Мы уже цитировали слова Цветаевой о поэме: «Весь крестный путь этапами». В этой связи возникает весьма важный вопрос. Поэма вначале мыслилась как состоящая из 7 частей, затем — из 12 (оба эти числа имеют религиозно-мистические коннотации). В окончательном варианте она делится на 14 эпизодов. Это число, на первый взгляд лишенное сакрального смысла, в действительности им обладает: оно соответствует именно этапам крестного пути, Via Crucis в католической традиции. Практика Via Crucis существует в католических странах с XV века (она утверждена папой Иннокентием XI в 1489 году). Это последовательный обход часовен, картин или скульптур, изображающих отдельные моменты Страстей Господних — пути Христа на Голгофу. Каждая остановка на этом пути сопровождается медитацией и молитвой. Количество остановок вначале варьировалось, но в конце XVII века Церковь официально установила его равным 14. Цветаева несомненно была знакома с этой традицией. Следует заметить, что на холме Петр-шин находится романский (перестроенный в XVIII веке) костел св. Лаврентия, окруженный именно часовнями Крестного пути.

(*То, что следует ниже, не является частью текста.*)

-- ==== Sys2Proof/Tests/Slice0.lean ====
section
/-! SUPPORT. The model's own tests. Expected results come from spec/95_test_vectors.md (V and P numbers in the comments) and from
the spec's worked examples; the witnesses show that the hypotheses of the statements can be met. -/

namespace Sys2Proof.Tests

open Sys2Proof.Machine

/-! ### Helpers -/

/-- The state after reset with the given inputs waiting. -/
def waiting (inputs : List Input) : State := { State.reset with inputs := inputs }

/-- Data words from a list, zero after it. -/
def words (ws : List Word) : DataWords := Vector.ofFn (fun j : Fin 14 => ws.getD j.val 0#32)

/-- A frame as the vectors write it: header, the given bytes, then `DC 05` (1500) up to the checksum, then the checksum. -/
def defaultTail (fields : List Byte) (ck : List Byte) : List Byte :=
  [0x20#8, 0x40#8] ++ fields ++ (List.replicate ((28 - fields.length) / 2) [0xDC#8, 0x05#8]).flatten ++ ck

/-- The outcome is a next state of which the check holds. -/
def nextAnd (o : Host.Outcome State Fault Refusal) (check : State → Bool) : Bool :=
  match o with
  | .next t => check t
  | .fault _ => false
  | .refused _ => false

/-- One command, given as its words, run as the first after reset in a state with the given channels. -/
def afterCommand (h : Word) (ws : List Word) (s : State) (check : State → Bool) : Bool :=
  nextAnd (step { s with inputs := [.command ⟨h, words ws⟩] }) check

/-- Reset, then `SETALL 1000, 2000`: the start of the ENCODE vectors. -/
def storedTwo : State := { State.reset with ch := (State.reset.ch.set 0 1000#16).set 1 2000#16 }

/-- A host in Running with one listener that returns, after reset. -/
def broadcasting : State :=
  { State.reset with mode := .running, timer := some ⟨7, none⟩, listeners := [⟨1, .returns⟩] }

/-! ### WellFormed refuses an ill-formed term, check by check -/

theorem test_wf_setall_fifteen : (Instr.setall 15#4 zeroData).wf = false := by decide
theorem test_wf_encode_fifteen : (Instr.encode 15#4).wf = false := by decide
theorem test_wf_update_fifteen : (Instr.update 15#4 zeroData).wf = false := by decide
theorem test_wf_index_255 : (Instr.setone 255#8 zeroData).wf = true ∧ (Instr.updch 255#8 zeroData).wf = true := by decide

/-! ### Decoding words written out from the encodings of R82, R84, R107, R112, R114 -/

theorem test_decode_setall :
    decode ⟨0b0001_0000_00000000_0000_1110_00000000#32, words [7#32]⟩ = .ok (.setall 14#4 (words [7#32])) := rfl
theorem test_decode_setone :
    decode ⟨0b0010_0000_00001110_0000_0000_00000000#32, words [7#32]⟩ = .ok (.setone 14#8 (words [7#32])) := rfl
theorem test_decode_encode :
    decode ⟨0b0011_0000_00000000_0000_0000_00000000#32, words [7#32]⟩ = .ok (.encode 0#4) := rfl
theorem test_decode_update :
    decode ⟨0b0100_0000_00000000_0000_0011_00000000#32, words [7#32]⟩ = .ok (.update 3#4 (words [7#32])) := rfl
theorem test_decode_updch :
    decode ⟨0b0101_0000_11111111_0000_0000_00000000#32, words [7#32]⟩ = .ok (.updch 255#8 (words [7#32])) := rfl

/-- One header for each bullet of R68: V21, V22, V23, V28, V29 and an idle bus (D5). -/
theorem test_decode_illegal :
    decode ⟨0x10000F00#32, zeroData⟩ = .error .countFifteen ∧ decode ⟨0x10000301#32, zeroData⟩ = .error .reservedField ∧
    decode ⟨0x10010100#32, zeroData⟩ = .error .unusedField ∧ decode ⟨0x20000100#32, zeroData⟩ = .error .unusedField ∧
    decode ⟨0x2E0E0100#32, zeroData⟩ = .error .reservedField ∧ decode ⟨0#32, zeroData⟩ = .error .reservedOpcode ∧
    decode ⟨0x60000000#32, zeroData⟩ = .error .reservedOpcode := ⟨rfl, rfl, rfl, rfl, rfl, rfl, rfl⟩

theorem test_decodeTableWord :
    decodeTableWord 32 0x200D0000 = some (.setone 13#8 zeroData) ∧ decodeTableWord 32 0x30000F00 = none := by decide

/-- The table word runs as the first command after reset: `ENCODE 0` (R107, worked example: checksum bytes 9F FF). -/
theorem test_withFetchWord :
    nextAnd (step (State.reset.withFetchWord 32 0x30000000)) (fun t => t.fb[30] = 0x9F#8 && t.fb[31] = 0xFF#8) = true := by
  decide

/-! ### The units -/

/-- V1 to V12. -/
theorem test_clamp :
    ([999, 1000, 1001, 1500, 1999, 2000, 2001, 0, -1, -2 ^ 31, 2 ^ 31 - 1, 65535] : List Int).map (clamp 1000#16 2000#16) =
      [1000#16, 1000#16, 1001#16, 1500#16, 1999#16, 2000#16, 2000#16, 1000#16, 1000#16, 1000#16, 2000#16, 2000#16] := by
  decide

/-- The data words of V9, V10 and V11. -/
theorem test_sext32 : sext32 0xFFFFFFFF#32 = -1 ∧ sext32 0x80000000#32 = -2 ^ 31 ∧ sext32 0x7FFFFFFF#32 = 2 ^ 31 - 1 := by
  decide

/-- V14, V15, V16, V17. -/
theorem test_checksum :
    checksum 14 (Vector.replicate 14 1500#16) = 0xF351#16 ∧ checksum 14 (Vector.replicate 14 0xFFFF#16) = 0xE3BB#16 ∧
    checksum 14 (Vector.replicate 14 0#16) = 0xFF9F#16 ∧ checksum 1 (Vector.replicate 14 1500#16) = 0xFEBE#16 := by
  decide

/-! ### The commands -/

/-- V19. -/
theorem test_setall_clamps :
    afterCommand 0x10000200#32 [0x3E7#32, 0x9C4#32] State.reset (fun t =>
      t.ch.toList = [1000#16, 2000#16] ++ List.replicate 12 1500#16 && t.fb = State.reset.fb &&
      t.outputs = [.response 0x200#32]) = true := by decide

/-- V20: fourteen values, the last four clamped. -/
theorem test_setall_fourteen :
    afterCommand 0x10000E00#32 ((List.range 14).map (fun k => BitVec.ofNat 32 (1000 + 100 * k))) State.reset (fun t =>
      t.ch.toList = [1000#16, 1100#16, 1200#16, 1300#16, 1400#16, 1500#16, 1600#16, 1700#16, 1800#16, 1900#16, 2000#16,
        2000#16, 2000#16, 2000#16] && t.outputs = [.response 0xE00#32]) = true := by decide

/-- V25. -/
theorem test_setone_last_channel :
    afterCommand 0x200D0000#32 [0x9C4#32] State.reset (fun t =>
      t.ch.toList = List.replicate 13 1500#16 ++ [2000#16] && t.fb = State.reset.fb && t.outputs = [.response 0#32]) = true := by
  decide

/-- V26. -/
theorem test_setone_out_of_bounds :
    afterCommand 0x200E0000#32 [0x5DC#32] State.reset (fun t =>
      t.ch = State.reset.ch && t.fb = State.reset.fb && t.outputs = [.response 1#32]) = true := by decide

/-- V32: a partial encode. -/
theorem test_encode_two :
    afterCommand 0x30000200#32 [] storedTwo (fun t =>
      t.fb.toList = defaultTail [0xE8#8, 0x03#8, 0xD0#8, 0x07#8] [0xDD#8, 0xFD#8] && !decide (ckValid t) &&
      t.outputs = [.response 0#32]) = true := by decide

/-- V34: a full encode. -/
theorem test_encode_full :
    afterCommand 0x30000E00#32 [] storedTwo (fun t =>
      t.fb.toList = defaultTail [0xE8#8, 0x03#8, 0xD0#8, 0x07#8] [0x51#8, 0xF3#8] && decide (ckValid t)) = true := by decide

/-- V37: the document's scenario, with the checksum this spec's rules give (C3). -/
theorem test_update_three :
    afterCommand 0x40000300#32 [0x3E8#32, 0x7D0#32, 0x5DC#32] State.reset (fun t =>
      t.fb.toList = defaultTail [0xE8#8, 0x03#8, 0xD0#8, 0x07#8, 0xDC#8, 0x05#8] [0xFC#8, 0xFC#8] &&
      t.outputs = [.response 0x300#32]) = true := by decide

/-- P5, step 1: with CFG_MIN = 0 a partial frame is valid when every stale field is 0. -/
theorem test_update_partial_valid :
    nextAnd (runReset 0#16 0xFFFF#16 0#16 State.reset) (fun s => afterCommand 0x40000100#32 [0x1234#32] s (fun t =>
      t.fb.toList = [0x20#8, 0x40#8, 0x34#8, 0x12#8] ++ List.replicate 26 0#8 ++ [0x59#8, 0xFF#8] && decide (ckValid t))) =
      true := by decide

/-- V45: the full encode of UPDCH also repairs channels 0 and 1. -/
theorem test_updch_repairs :
    afterCommand 0x50050000#32 [0x6A4#32] storedTwo (fun t =>
      t.fb.toList = defaultTail [0xE8#8, 0x03#8, 0xD0#8, 0x07#8, 0xDC#8, 0x05#8, 0xDC#8, 0x05#8, 0xDC#8, 0x05#8, 0xA4#8, 0x06#8]
        [0x88#8, 0xF3#8] && decide (ckValid t) && t.outputs = [.response 0#32]) = true := by decide

/-- V44: the host's −1. -/
theorem test_updch_minus_one :
    afterCommand 0x50FF0000#32 [0x5DC#32] State.reset (fun t =>
      t.ch = State.reset.ch && t.fb = State.reset.fb && t.outputs = [.response 1#32]) = true := by decide

/-- V29: an illegal header with an index out of bounds is ILLEGAL_COMMAND (R69). -/
theorem test_illegal_wins :
    afterCommand 0x2E0E0100#32 [] State.reset (fun t => t.ch = State.reset.ch && t.outputs = [.response 2#32]) = true := by
  decide

/-! ### Reset and the read port -/

/-- V15: the reset frame of the largest configuration. -/
theorem test_reset_largest :
    nextAnd (step (waiting [.reset 0xFFFF#16 0xFFFF#16 0xFFFF#16])) (fun t =>
      t.fb.toList = [0x20#8, 0x40#8] ++ List.replicate 28 0xFF#8 ++ [0xBB#8, 0xE3#8]) = true := by decide

/-- V46, V47, V49, V50 and V51, after `SETONE 3, 1963` with no encode. -/
theorem test_readPort :
    ([0x00, 0x01, 0x1E, 0x1F, 0x08, 0x09, 0x26, 0x27, 0x3A, 0x3B, 0x3C, 0x3F] : List ReadAddr).map
      (readPort { State.reset with ch := State.reset.ch.set 3 1963#16 }) =
      [0x20#8, 0x40#8, 0x51#8, 0xF3#8, 0xDC#8, 0x05#8, 0xAB#8, 0x07#8, 0xDC#8, 0x05#8, 0x00#8, 0x00#8] := by decide

/-! ### The assembler and the host -/

/-- R71 with the operands of V24 written in hexadecimal and V41 written with a sign. -/
theorem test_parseLine :
    parseLine ['S', 'E', 'T', 'O', 'N', 'E', ' ', '0', ',', ' ', '0', 'x', '4', 'D', '2'] = some (.setone 0 1234) ∧
    parseLine ['U', 'P', 'D', 'C', 'H', ' ', '0', ',', ' ', '-', '5'] = some (.updch 0 (-5)) ∧
    parseLine ['S', 'E', 'T', 'A', 'L', 'L'] = some (.setall []) ∧
    parseLine ['E', 'N', 'C', 'O', 'D', 'E', ' ', '1', ',', '2'] = none := by decide

/-- V41: `UPDCH 0, -5`. -/
theorem test_assemble_updch :
    assemble (.updch 0 (-5)) = some [⟨0x50000000#32, words [0xFFFFFFFB#32]⟩] := by decide

/-- W4: index −1 is sent as 0xFF, and the value saturates (R74). -/
theorem test_host_mapping : hostIndex (-1) = 0xFF ∧ hostIndex 14 = 14 ∧ hostValue (2 ^ 40) = 2 ^ 31 - 1 := by decide

/-- W5: the eleventh `listen` fails and leaves ten listeners. -/
theorem test_listen_full :
    nextAnd (step { waiting [.listen ⟨11, .returns⟩] with listeners := List.replicate 10 ⟨1, .returns⟩ }) (fun t =>
      t.listeners.length = 10 && t.outputs = [.maxListenersExceeded]) = true := by decide

/-- A tick before 7 ms have passed since the last one fires nothing; one after 7 ms hands over the frame (R146, R148). -/
theorem test_tick_spacing :
    nextAnd (step { broadcasting with timer := some ⟨7, some 3⟩, clockMs := 9, inputs := [.tick] })
      (fun t => t.outputs = []) = true ∧
    nextAnd (step { broadcasting with timer := some ⟨7, some 3⟩, clockMs := 10, inputs := [.tick] })
      (fun t => t.outputs = [.delivered 1 resetFrame]) = true := by decide

/-! ### Witnesses: the hypotheses of the statements can be met, clause by clause at the ends of their ranges -/

theorem witness_DecodeAndEncodeAgree :
    (Instr.setall 14#4 zeroData).wf = true ∧ (Instr.encode 14#4).wf = true ∧
    decode ⟨0x50FF0000#32, words [1#32]⟩ = .ok (.updch 255#8 (words [1#32])) ∧
    ∀ limit, Instr.updch 255#8 (words [1#32]) ≠ .encode limit := ⟨rfl, rfl, rfl, by simp⟩

theorem witness_IllegalHeadersChangeNothing :
    (waiting [.command ⟨0x40000F00#32, zeroData⟩]).inputs = .command ⟨0x40000F00#32, zeroData⟩ :: [] ∧
    ∃ e, decode ⟨0x40000F00#32, zeroData⟩ = .error e := ⟨rfl, .countFifteen, rfl⟩

theorem witness_StepRunsTheDecodedCommand :
    (waiting [.command ⟨0x30000E00#32, zeroData⟩, .stop]).inputs = .command ⟨0x30000E00#32, zeroData⟩ :: [.stop] ∧
    decode ⟨0x30000E00#32, zeroData⟩ = .ok (.encode 14#4) := ⟨rfl, rfl⟩

theorem witness_EveryCommandEndsWithOneResponse :
    (waiting [.command ⟨0xFFFFFFFF#32, zeroData⟩]).inputs = .command ⟨0xFFFFFFFF#32, zeroData⟩ :: [] := rfl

Возможно ли скоординировать 14 эпизодов «Поэмы Конца» с 14 остановками Via Crucis? Сразу же скажем, что задача эта если и разрешима, то лишь в некотором приближении. Цветаевой вообще не свойственно следовать строгому плану: в большинстве эпизодов можно усмотреть лишь намеки на тот или иной этап крестного пути, причем в них обычно вклиниваются мотивы из других этапов (или других мест Евангелия)[390]. И всё же можно утверждать, что данная католическая традиция стала одним из импульсов и подтекстов поэмы. Приведем некоторые наблюдения.

На первой остановке Via Crucis Иисус приговаривается к смерти. Эта тема явственно звучит в первом эпизоде («Смерть не ждет; Преувеличенность жизни / В смертный час»). Заметим, что «час шестый» («Время: шесть») — именно тот момент, когда Пилат предает Христа на распятие. «Перст столба» (ср. далее: «Губ столбняк») соотносится с крестом. Быть может, допустимо также соотнести государыню с Царем Иудейским, а ржавь и жесть — с надписью, которую Пилат велел поставить над головой Иисуса (в часовнях Via Crucis она часто изображается на жестяной табличке).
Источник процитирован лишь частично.